(Dataset excerpts)

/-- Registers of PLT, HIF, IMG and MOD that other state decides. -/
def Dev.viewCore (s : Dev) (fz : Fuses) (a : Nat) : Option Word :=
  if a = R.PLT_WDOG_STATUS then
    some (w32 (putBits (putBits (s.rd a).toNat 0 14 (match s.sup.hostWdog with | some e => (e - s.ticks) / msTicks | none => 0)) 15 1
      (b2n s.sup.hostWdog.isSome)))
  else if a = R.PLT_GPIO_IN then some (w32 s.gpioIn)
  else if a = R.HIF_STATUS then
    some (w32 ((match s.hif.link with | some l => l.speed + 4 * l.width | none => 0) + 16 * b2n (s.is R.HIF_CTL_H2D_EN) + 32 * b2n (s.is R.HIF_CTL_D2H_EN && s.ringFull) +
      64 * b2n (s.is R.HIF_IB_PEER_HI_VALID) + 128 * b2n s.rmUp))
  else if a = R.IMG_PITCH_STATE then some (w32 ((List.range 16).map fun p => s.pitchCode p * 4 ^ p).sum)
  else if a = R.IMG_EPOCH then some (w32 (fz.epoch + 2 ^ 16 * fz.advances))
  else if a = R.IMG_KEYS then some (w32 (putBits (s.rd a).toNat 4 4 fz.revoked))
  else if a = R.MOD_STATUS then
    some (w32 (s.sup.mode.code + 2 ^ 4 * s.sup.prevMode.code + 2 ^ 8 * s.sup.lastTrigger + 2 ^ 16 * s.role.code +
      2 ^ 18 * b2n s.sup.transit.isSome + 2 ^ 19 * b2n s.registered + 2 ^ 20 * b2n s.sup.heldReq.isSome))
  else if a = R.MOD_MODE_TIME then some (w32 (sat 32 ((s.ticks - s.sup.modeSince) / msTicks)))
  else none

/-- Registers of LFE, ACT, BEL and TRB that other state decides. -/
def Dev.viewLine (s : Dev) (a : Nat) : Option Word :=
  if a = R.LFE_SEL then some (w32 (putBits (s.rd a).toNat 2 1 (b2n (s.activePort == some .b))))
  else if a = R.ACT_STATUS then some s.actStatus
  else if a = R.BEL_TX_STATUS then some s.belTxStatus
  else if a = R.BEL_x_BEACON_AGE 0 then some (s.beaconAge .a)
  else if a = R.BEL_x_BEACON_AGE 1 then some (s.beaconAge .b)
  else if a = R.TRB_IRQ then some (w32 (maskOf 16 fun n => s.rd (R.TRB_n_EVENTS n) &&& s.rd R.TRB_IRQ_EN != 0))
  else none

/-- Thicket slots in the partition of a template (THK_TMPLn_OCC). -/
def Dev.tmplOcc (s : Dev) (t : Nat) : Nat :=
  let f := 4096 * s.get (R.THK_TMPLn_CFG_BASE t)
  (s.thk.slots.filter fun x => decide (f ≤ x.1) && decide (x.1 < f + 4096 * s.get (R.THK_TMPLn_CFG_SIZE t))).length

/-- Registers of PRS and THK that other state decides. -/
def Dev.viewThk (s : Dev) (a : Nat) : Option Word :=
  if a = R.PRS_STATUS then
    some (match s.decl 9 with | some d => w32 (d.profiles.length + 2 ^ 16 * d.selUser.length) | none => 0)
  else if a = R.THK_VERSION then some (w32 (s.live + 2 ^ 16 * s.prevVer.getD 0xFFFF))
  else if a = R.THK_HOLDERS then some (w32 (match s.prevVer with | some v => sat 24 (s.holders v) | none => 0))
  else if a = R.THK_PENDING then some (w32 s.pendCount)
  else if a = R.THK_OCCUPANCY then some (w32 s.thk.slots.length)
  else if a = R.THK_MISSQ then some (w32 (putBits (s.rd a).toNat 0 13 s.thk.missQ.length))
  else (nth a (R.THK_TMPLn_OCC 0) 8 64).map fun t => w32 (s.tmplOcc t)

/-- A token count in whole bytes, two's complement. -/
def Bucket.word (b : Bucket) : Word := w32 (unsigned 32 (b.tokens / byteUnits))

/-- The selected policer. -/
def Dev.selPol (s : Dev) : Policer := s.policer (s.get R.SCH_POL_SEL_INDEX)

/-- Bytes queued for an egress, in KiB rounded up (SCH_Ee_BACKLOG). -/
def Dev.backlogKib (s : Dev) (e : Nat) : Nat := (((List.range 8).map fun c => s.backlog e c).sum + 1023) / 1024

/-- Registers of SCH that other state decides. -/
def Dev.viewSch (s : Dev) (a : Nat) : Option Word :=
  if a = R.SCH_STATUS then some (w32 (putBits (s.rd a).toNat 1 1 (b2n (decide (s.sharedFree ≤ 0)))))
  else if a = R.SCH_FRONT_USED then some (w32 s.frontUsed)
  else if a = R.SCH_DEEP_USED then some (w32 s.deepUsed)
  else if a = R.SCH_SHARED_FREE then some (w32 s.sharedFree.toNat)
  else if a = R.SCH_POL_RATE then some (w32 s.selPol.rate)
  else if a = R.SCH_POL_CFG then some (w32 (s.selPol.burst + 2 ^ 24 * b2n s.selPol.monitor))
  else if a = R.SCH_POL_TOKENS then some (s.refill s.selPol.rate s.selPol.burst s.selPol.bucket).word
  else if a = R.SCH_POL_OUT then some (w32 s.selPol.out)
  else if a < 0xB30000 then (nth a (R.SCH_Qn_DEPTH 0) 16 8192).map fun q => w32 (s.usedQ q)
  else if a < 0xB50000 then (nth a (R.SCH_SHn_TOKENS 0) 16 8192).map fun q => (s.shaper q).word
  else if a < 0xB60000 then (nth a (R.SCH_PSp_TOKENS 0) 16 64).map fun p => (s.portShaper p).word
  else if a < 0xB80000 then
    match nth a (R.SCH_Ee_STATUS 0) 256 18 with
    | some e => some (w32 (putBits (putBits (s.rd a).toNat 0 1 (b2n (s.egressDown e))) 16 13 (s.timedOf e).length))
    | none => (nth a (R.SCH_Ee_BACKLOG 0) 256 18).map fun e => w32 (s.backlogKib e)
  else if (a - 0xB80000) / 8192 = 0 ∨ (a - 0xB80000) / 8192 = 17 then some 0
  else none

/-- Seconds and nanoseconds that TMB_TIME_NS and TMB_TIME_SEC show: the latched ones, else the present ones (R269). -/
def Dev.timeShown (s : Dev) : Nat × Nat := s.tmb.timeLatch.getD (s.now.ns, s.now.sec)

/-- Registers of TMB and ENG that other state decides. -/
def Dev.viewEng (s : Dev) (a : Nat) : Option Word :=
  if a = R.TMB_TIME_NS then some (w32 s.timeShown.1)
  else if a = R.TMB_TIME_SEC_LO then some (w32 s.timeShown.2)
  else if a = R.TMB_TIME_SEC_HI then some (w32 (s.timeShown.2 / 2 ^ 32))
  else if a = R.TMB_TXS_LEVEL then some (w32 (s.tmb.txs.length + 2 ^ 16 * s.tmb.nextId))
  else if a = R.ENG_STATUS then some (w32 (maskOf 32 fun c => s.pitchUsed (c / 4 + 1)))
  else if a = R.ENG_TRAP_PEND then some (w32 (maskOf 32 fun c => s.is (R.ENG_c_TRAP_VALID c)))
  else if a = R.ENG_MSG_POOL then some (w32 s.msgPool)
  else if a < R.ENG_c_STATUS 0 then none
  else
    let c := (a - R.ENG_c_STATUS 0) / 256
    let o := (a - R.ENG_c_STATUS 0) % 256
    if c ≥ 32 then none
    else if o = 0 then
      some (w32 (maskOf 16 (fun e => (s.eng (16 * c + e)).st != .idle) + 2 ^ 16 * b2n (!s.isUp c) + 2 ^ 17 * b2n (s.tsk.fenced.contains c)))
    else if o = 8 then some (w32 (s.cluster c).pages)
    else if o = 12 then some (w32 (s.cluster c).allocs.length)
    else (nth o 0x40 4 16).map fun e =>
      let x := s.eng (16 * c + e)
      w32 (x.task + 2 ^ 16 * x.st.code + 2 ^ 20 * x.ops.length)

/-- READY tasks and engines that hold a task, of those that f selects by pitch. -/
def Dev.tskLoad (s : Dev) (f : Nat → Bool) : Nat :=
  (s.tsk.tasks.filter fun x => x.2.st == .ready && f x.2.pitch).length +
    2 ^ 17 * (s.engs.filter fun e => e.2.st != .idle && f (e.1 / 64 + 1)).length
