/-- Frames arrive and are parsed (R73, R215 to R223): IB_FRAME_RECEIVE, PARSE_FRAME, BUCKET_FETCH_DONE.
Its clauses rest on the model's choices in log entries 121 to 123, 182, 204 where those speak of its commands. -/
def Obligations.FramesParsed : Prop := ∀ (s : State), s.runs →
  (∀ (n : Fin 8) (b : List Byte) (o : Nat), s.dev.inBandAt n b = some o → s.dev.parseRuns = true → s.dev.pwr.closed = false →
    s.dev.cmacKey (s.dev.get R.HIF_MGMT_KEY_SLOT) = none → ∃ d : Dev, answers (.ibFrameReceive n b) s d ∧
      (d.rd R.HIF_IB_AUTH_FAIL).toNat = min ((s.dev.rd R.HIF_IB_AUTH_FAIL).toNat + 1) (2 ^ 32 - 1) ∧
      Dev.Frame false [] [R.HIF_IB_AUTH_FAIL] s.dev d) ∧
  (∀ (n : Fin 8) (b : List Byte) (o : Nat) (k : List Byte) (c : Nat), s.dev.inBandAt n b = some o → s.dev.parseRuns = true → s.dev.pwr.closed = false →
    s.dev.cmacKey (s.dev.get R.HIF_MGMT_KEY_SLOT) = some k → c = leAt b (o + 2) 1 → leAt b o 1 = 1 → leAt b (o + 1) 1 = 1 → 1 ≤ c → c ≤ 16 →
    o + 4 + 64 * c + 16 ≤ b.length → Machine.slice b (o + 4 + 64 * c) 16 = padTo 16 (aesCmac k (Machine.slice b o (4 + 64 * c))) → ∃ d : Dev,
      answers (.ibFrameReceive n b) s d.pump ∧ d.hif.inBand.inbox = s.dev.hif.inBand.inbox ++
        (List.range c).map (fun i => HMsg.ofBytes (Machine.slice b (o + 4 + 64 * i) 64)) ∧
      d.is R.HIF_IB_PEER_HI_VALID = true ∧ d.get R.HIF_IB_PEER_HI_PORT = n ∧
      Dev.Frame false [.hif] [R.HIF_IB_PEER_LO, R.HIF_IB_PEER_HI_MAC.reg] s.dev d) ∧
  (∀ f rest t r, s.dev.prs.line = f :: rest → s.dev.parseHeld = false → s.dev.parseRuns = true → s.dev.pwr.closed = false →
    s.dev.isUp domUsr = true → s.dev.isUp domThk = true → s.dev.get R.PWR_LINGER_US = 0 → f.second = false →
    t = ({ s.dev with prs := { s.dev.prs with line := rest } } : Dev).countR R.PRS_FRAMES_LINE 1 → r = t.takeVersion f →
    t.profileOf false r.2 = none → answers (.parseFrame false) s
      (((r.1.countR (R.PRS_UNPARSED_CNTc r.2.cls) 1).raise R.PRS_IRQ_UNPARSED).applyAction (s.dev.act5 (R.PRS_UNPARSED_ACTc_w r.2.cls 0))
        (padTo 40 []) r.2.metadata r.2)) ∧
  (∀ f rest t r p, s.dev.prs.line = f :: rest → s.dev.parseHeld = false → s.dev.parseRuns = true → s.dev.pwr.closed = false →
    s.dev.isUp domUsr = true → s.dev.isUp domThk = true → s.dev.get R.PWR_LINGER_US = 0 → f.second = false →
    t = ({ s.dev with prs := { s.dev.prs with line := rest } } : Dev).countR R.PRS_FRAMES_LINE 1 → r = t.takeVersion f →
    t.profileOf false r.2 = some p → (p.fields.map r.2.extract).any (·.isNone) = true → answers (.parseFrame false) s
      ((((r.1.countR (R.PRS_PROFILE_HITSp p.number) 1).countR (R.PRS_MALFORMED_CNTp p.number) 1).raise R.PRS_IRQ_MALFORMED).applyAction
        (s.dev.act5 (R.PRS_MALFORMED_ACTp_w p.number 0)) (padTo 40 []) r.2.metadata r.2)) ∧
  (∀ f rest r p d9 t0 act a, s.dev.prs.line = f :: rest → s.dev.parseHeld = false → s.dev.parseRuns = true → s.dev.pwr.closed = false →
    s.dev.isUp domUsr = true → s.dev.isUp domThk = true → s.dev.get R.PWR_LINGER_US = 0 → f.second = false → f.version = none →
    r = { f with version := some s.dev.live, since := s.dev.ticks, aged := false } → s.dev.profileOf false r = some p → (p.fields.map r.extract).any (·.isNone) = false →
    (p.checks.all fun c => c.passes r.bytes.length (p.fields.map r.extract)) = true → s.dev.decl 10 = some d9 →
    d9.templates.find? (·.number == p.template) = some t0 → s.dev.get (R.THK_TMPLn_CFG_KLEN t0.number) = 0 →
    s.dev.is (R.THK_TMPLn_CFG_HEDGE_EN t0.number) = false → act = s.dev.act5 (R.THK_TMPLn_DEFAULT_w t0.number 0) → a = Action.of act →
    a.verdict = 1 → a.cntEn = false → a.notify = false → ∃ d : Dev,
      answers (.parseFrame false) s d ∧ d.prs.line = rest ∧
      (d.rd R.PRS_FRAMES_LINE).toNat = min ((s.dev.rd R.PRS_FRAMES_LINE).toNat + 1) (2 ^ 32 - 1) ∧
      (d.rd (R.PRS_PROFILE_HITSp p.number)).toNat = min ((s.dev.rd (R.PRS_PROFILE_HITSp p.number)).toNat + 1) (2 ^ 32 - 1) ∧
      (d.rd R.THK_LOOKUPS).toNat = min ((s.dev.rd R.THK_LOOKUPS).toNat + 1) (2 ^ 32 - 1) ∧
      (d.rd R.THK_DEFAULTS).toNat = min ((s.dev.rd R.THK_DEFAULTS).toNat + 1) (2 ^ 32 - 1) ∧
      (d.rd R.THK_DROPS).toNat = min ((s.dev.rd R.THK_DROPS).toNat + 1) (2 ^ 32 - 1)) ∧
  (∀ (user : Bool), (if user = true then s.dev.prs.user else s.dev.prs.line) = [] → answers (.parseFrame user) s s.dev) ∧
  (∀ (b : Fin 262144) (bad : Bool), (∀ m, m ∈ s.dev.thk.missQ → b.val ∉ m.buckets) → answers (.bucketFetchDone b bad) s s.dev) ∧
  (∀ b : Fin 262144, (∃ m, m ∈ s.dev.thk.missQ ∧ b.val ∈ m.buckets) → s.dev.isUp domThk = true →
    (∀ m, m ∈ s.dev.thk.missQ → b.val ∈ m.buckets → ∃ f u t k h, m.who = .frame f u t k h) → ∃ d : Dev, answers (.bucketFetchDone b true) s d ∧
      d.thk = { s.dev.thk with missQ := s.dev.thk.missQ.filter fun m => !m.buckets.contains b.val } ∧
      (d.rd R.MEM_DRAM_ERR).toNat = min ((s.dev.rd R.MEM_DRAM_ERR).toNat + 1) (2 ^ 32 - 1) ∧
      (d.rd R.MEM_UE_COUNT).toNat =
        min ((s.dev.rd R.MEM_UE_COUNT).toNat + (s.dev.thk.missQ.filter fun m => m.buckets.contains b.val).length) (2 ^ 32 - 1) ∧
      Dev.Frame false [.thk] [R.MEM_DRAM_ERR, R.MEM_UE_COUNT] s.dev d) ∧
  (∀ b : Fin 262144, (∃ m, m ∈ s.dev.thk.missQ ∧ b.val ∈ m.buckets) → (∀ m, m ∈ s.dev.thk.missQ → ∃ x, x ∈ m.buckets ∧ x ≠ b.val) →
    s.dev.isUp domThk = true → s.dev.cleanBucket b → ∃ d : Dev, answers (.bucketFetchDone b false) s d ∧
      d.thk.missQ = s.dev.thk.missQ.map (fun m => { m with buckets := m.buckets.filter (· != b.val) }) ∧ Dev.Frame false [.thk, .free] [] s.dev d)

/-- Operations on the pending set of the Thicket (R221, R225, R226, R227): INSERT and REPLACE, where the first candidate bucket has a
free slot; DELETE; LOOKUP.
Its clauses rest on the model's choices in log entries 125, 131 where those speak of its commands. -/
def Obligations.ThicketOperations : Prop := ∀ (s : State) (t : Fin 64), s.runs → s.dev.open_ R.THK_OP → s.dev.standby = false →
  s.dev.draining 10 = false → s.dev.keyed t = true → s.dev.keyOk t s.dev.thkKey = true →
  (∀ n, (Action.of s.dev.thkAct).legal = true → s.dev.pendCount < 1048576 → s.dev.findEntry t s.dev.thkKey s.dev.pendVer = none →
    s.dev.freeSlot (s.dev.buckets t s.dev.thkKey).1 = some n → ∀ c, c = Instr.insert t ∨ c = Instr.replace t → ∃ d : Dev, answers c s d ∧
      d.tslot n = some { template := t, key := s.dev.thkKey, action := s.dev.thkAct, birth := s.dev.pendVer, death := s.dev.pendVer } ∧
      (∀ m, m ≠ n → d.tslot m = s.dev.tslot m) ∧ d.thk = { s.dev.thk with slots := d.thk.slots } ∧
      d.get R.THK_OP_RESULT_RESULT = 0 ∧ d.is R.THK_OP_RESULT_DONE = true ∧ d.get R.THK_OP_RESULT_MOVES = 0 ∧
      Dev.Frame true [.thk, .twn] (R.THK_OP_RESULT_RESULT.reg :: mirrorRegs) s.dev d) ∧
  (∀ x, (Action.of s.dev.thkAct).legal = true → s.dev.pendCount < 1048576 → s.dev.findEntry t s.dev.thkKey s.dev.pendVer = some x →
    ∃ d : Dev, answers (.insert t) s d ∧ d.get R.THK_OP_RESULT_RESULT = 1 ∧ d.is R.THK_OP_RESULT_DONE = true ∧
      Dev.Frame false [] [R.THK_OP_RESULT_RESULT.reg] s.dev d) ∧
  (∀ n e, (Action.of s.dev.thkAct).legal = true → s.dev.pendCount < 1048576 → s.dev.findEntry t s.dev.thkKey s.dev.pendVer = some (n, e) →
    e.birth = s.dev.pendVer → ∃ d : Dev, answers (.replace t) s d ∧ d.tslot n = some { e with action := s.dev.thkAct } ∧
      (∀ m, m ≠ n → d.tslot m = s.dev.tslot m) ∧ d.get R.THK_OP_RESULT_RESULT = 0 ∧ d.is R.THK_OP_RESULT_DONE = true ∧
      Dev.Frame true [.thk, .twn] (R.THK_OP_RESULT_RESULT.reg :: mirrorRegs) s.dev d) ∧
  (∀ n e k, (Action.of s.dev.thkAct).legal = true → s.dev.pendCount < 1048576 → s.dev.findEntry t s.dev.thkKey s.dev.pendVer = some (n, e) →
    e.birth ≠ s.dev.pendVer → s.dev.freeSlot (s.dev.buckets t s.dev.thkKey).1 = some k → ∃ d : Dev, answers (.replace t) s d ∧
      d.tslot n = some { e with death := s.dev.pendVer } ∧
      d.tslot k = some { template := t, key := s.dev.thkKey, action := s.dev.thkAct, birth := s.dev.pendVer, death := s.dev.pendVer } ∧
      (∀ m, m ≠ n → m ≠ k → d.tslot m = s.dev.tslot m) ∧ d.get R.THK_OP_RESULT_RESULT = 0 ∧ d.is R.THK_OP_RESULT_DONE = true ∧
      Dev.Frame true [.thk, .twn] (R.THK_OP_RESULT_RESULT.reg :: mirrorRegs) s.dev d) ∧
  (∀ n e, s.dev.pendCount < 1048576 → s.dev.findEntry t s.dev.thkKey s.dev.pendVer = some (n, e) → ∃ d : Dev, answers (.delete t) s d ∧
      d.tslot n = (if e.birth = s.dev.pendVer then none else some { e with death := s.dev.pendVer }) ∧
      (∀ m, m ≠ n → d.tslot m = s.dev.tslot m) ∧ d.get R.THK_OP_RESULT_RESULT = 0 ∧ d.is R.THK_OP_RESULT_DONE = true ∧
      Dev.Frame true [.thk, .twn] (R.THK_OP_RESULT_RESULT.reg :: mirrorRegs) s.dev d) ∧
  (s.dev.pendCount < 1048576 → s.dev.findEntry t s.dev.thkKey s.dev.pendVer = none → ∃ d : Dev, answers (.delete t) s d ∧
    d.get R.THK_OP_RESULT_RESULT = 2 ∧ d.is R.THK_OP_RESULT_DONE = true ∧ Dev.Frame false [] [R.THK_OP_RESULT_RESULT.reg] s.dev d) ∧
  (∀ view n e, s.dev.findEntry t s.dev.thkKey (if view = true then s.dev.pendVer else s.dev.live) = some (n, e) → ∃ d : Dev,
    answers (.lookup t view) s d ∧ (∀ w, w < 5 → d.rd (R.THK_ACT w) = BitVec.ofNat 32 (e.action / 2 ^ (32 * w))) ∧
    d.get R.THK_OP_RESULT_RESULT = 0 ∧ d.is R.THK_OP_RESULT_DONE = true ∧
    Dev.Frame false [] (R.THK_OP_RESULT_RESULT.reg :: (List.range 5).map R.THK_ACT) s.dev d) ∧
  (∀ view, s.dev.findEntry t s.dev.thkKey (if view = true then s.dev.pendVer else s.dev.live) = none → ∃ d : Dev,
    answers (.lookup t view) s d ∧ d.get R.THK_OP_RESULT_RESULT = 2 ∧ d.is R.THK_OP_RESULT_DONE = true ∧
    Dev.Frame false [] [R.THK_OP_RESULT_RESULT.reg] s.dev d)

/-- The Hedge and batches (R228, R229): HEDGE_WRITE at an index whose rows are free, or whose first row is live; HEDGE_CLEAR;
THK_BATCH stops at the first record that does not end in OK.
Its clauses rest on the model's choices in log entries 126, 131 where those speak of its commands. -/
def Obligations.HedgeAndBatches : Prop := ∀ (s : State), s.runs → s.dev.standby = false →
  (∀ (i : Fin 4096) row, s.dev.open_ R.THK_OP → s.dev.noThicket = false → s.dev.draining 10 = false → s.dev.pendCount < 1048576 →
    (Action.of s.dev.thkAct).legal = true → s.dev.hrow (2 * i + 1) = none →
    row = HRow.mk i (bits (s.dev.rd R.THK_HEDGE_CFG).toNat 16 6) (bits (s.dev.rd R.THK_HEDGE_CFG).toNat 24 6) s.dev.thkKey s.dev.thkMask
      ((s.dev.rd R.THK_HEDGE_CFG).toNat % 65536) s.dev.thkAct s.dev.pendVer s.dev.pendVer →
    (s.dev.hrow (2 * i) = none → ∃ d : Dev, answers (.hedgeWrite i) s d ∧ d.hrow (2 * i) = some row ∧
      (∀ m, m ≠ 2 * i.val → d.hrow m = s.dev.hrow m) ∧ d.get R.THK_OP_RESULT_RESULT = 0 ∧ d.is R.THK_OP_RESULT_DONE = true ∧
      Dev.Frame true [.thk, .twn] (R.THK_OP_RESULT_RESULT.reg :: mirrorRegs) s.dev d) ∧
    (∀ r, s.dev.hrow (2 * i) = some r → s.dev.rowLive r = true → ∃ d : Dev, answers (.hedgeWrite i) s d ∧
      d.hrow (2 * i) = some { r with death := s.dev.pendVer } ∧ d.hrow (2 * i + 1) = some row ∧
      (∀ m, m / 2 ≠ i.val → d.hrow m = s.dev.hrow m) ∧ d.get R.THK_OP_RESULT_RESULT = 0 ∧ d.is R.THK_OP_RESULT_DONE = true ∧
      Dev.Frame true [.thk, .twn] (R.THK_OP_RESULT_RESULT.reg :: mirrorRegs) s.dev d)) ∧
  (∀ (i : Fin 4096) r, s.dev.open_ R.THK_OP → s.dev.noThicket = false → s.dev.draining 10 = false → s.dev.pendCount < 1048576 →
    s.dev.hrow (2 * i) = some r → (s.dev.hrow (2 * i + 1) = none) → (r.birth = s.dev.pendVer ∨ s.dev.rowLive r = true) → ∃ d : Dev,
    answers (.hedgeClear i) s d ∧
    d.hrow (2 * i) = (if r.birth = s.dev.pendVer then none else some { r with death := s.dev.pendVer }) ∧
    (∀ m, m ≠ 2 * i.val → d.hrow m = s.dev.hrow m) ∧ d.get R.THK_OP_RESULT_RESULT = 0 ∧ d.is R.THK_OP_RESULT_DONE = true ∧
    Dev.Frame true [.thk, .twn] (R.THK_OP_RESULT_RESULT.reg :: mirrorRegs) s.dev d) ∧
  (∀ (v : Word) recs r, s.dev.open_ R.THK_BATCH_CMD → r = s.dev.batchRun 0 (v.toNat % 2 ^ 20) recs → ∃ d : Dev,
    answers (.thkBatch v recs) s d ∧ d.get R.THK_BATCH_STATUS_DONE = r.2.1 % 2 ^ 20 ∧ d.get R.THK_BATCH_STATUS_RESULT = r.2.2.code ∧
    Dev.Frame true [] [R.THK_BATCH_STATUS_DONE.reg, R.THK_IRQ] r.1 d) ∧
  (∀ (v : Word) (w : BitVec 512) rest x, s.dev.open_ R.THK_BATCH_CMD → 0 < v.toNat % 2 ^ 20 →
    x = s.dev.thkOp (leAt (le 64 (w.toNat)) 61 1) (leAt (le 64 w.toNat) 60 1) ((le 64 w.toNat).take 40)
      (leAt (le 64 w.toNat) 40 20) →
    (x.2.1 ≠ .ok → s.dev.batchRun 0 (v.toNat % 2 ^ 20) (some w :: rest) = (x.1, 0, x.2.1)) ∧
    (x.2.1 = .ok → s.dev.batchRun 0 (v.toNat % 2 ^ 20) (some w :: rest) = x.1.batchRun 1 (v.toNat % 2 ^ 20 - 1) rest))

Aim of the exercise » Give back exactly the lines above, from the line containing "Dev.Frame false [.thk]" through the line containing "e.birth = s.dev.pendVer →", with both end lines and nothing more.

Answer box »
      Dev.Frame false [.thk] [R.MEM_DRAM_ERR, R.MEM_UE_COUNT] s.dev d) ∧
  (∀ b : Fin 262144, (∃ m, m ∈ s.dev.thk.missQ ∧ b.val ∈ m.buckets) → (∀ m, m ∈ s.dev.thk.missQ → ∃ x, x ∈ m.buckets ∧ x ≠ b.val) →
    s.dev.isUp domThk = true → s.dev.cleanBucket b → ∃ d : Dev, answers (.bucketFetchDone b false) s d ∧
      d.thk.missQ = s.dev.thk.missQ.map (fun m => { m with buckets := m.buckets.filter (· != b.val) }) ∧ Dev.Frame false [.thk, .free] [] s.dev d)

/-- Operations on the pending set of the Thicket (R221, R225, R226, R227): INSERT and REPLACE, where the first candidate bucket has a
free slot; DELETE; LOOKUP.
Its clauses rest on the model's choices in log entries 125, 131 where those speak of its commands. -/
def Obligations.ThicketOperations : Prop := ∀ (s : State) (t : Fin 64), s.runs → s.dev.open_ R.THK_OP → s.dev.standby = false →
  s.dev.draining 10 = false → s.dev.keyed t = true → s.dev.keyOk t s.dev.thkKey = true →
  (∀ n, (Action.of s.dev.thkAct).legal = true → s.dev.pendCount < 1048576 → s.dev.findEntry t s.dev.thkKey s.dev.pendVer = none →
    s.dev.freeSlot (s.dev.buckets t s.dev.thkKey).1 = some n → ∀ c, c = Instr.insert t ∨ c = Instr.replace t → ∃ d : Dev, answers c s d ∧
      d.tslot n = some { template := t, key := s.dev.thkKey, action := s.dev.thkAct, birth := s.dev.pendVer, death := s.dev.pendVer } ∧
      (∀ m, m ≠ n → d.tslot m = s.dev.tslot m) ∧ d.thk = { s.dev.thk with slots := d.thk.slots } ∧
      d.get R.THK_OP_RESULT_RESULT = 0 ∧ d.is R.THK_OP_RESULT_DONE = true ∧ d.get R.THK_OP_RESULT_MOVES = 0 ∧
      Dev.Frame true [.thk, .twn] (R.THK_OP_RESULT_RESULT.reg :: mirrorRegs) s.dev d) ∧
  (∀ x, (Action.of s.dev.thkAct).legal = true → s.dev.pendCount < 1048576 → s.dev.findEntry t s.dev.thkKey s.dev.pendVer = some x →
    ∃ d : Dev, answers (.insert t) s d ∧ d.get R.THK_OP_RESULT_RESULT = 1 ∧ d.is R.THK_OP_RESULT_DONE = true ∧
      Dev.Frame false [] [R.THK_OP_RESULT_RESULT.reg] s.dev d) ∧
  (∀ n e, (Action.of s.dev.thkAct).legal = true → s.dev.pendCount < 1048576 → s.dev.findEntry t s.dev.thkKey s.dev.pendVer = some (n, e) →
    e.birth = s.dev.pendVer → ∃ d : Dev, answers (.replace t) s d ∧ d.tslot n = some { e with action := s.dev.thkAct } ∧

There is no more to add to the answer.